WHAT YOU WILL DO:
Where a line contains the word "execBurstWindowEnd", copy that line from the records below.

Stored data:
-- ==== Sys2Proof/Laws/KeptExec.lean ====
section
/-! SUPPORT. What is kept (Laws/Kept) by each command: one lemma for its meaning. -/
namespace Sys2Proof.Machine
open Sys2Proof

/-! ### Exec -/

theorem execSetDeviceState_kept : ∀ {a0 s t}, execSetDeviceState a0 s = .next t → Kept s t := by
  intro a0 s t h; unfold execSetDeviceState at h; injection h with h; subst h; try dsimp only
  repeat' first
    | with_reducible apply Kept.refl
    | intro _
    | with_reducible apply State.request_kept
    | with_reducible apply Cmd.dispatch_kept
    | with_reducible apply cmdSetDeviceState_kept
    | with_reducible apply Kept.ite

theorem execDeviceStateTransitionEnd_kept : ∀ {s t}, execDeviceStateTransitionEnd s = .next t → Kept s t := by
  intro s t h; unfold execDeviceStateTransitionEnd at h; injection h with h; subst h; try dsimp only
  repeat' first
    | with_reducible apply Kept.refl
    | with_reducible apply endTransition_kept

theorem execNop_kept : ∀ {a0 s t}, execNop a0 s = .next t → Kept s t := by
  intro a0 s t h; unfold execNop at h; injection h with h; subst h; try dsimp only
  repeat' first
    | with_reducible apply Kept.refl
    | intro _
    | with_reducible apply Cmd.dispatch_kept
    | with_reducible apply cmdNop_kept

theorem execQueryDevice_kept : ∀ {a0 s t}, execQueryDevice a0 s = .next t → Kept s t := by
  intro a0 s t h; unfold execQueryDevice at h; injection h with h; subst h; try dsimp only
  repeat' first
    | with_reducible apply Kept.refl
    | intro _
    | with_reducible apply Cmd.dispatch_kept
    | with_reducible apply cmdQueryDevice_kept

theorem execSetBudget_kept : ∀ {a0 s t}, execSetBudget a0 s = .next t → Kept s t := by
  intro a0 s t h; unfold execSetBudget at h; injection h with h; subst h; try dsimp only
  repeat' first
    | with_reducible apply Kept.refl
    | intro _
    | with_reducible apply Cmd.dispatch_kept
    | with_reducible apply cmdSetBudget_kept

theorem execSetWake_kept : ∀ {a0 s t}, execSetWake a0 s = .next t → Kept s t := by
  intro a0 s t h; unfold execSetWake at h; injection h with h; subst h; try dsimp only
  repeat' first
    | with_reducible apply Kept.refl
    | intro _
    | with_reducible apply Cmd.dispatch_kept
    | with_reducible apply cmdSetWake_kept

theorem execQueryPower_kept : ∀ {a0 s t}, execQueryPower a0 s = .next t → Kept s t := by
  intro a0 s t h; unfold execQueryPower at h; injection h with h; subst h; try dsimp only
  repeat' first
    | with_reducible apply Kept.refl
    | intro _
    | with_reducible apply Cmd.dispatch_kept
    | with_reducible apply cmdQueryPower_kept

theorem execRestart_kept : ∀ {a0 s t}, execRestart a0 s = .next t → Kept s t := by
  intro a0 s t h; unfold execRestart at h; injection h with h; subst h; try dsimp only
  repeat' first
    | with_reducible apply Kept.refl
    | intro _
    | with_reducible apply Cmd.dispatch_kept
    | with_reducible apply cmdRestart_kept

theorem execBudgetLimiter_kept : ∀ {a0 s t}, execBudgetLimiter a0 s = .next t → Kept s t := by
  intro a0 s t h; unfold execBudgetLimiter at h; injection h with h; subst h; try dsimp only
  repeat' first
    | with_reducible apply Kept.refl
    | with_reducible apply limitBudget_kept
    | with_reducible apply Kept.ite

theorem execBurstWindowEnd_kept : ∀ {a0 s t}, execBurstWindowEnd a0 s = .next t → Kept s t := by
  intro a0 s t h; unfold execBurstWindowEnd at h; injection h with h; subst h; try dsimp only
  repeat' first
    | with_reducible apply Kept.refl
    | with_reducible apply State.endBurst_kept
    | with_reducible apply State.modSelv_kept
    | with_reducible apply Kept.ite

theorem execBurstPowerCheck_kept : ∀ {a0 s t}, execBurstPowerCheck a0 s = .next t → Kept s t := by
  intro a0 s t h; unfold execBurstPowerCheck at h; injection h with h; subst h; try dsimp only
  repeat' first
    | with_reducible apply Kept.refl
    | with_reducible apply checkBurst_kept

theorem execBurstRecoveryEnd_kept : ∀ {s t}, execBurstRecoveryEnd s = .next t → Kept s t := by
  intro s t h; unfold execBurstRecoveryEnd at h; injection h with h; subst h; try dsimp only
  repeat' first
    | with_reducible apply Kept.refl
    | with_reducible apply State.modSelv_kept

theorem execSensorSample_kept : ∀ {a0 s t}, execSensorSample a0 s = .next t → Kept s t := by
  intro a0 s t h; unfold execSensorSample at h; injection h with h; subst h; try dsimp only
  repeat' first
    | with_reducible apply Kept.refl
    | with_reducible apply sampleSensors_kept
    | with_reducible apply Kept.ite

theorem execThermalStep2Lower_kept : ∀ {s t}, execThermalStep2Lower s = .next t → Kept s t := by
  intro s t h; unfold execThermalStep2Lower at h; injection h with h; subst h; try dsimp only
  repeat' first
    | with_reducible apply Kept.refl
    | with_reducible apply lowerHottest_kept

theorem execThermalStepRelease_kept : ∀ {s t}, execThermalStepRelease s = .next t → Kept s t := by
  intro s t h; unfold execThermalStepRelease at h; injection h with h; subst h; try dsimp only
  repeat' first
    | with_reducible apply Kept.refl
    | with_reducible apply releaseStep_kept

RESULT FOR THIS EXERCISE:
theorem execBurstWindowEnd_kept : ∀ {a0 s t}, execBurstWindowEnd a0 s = .next t → Kept s t := by
  intro a0 s t h; unfold execBurstWindowEnd at h; injection h with h; subst h; try dsimp only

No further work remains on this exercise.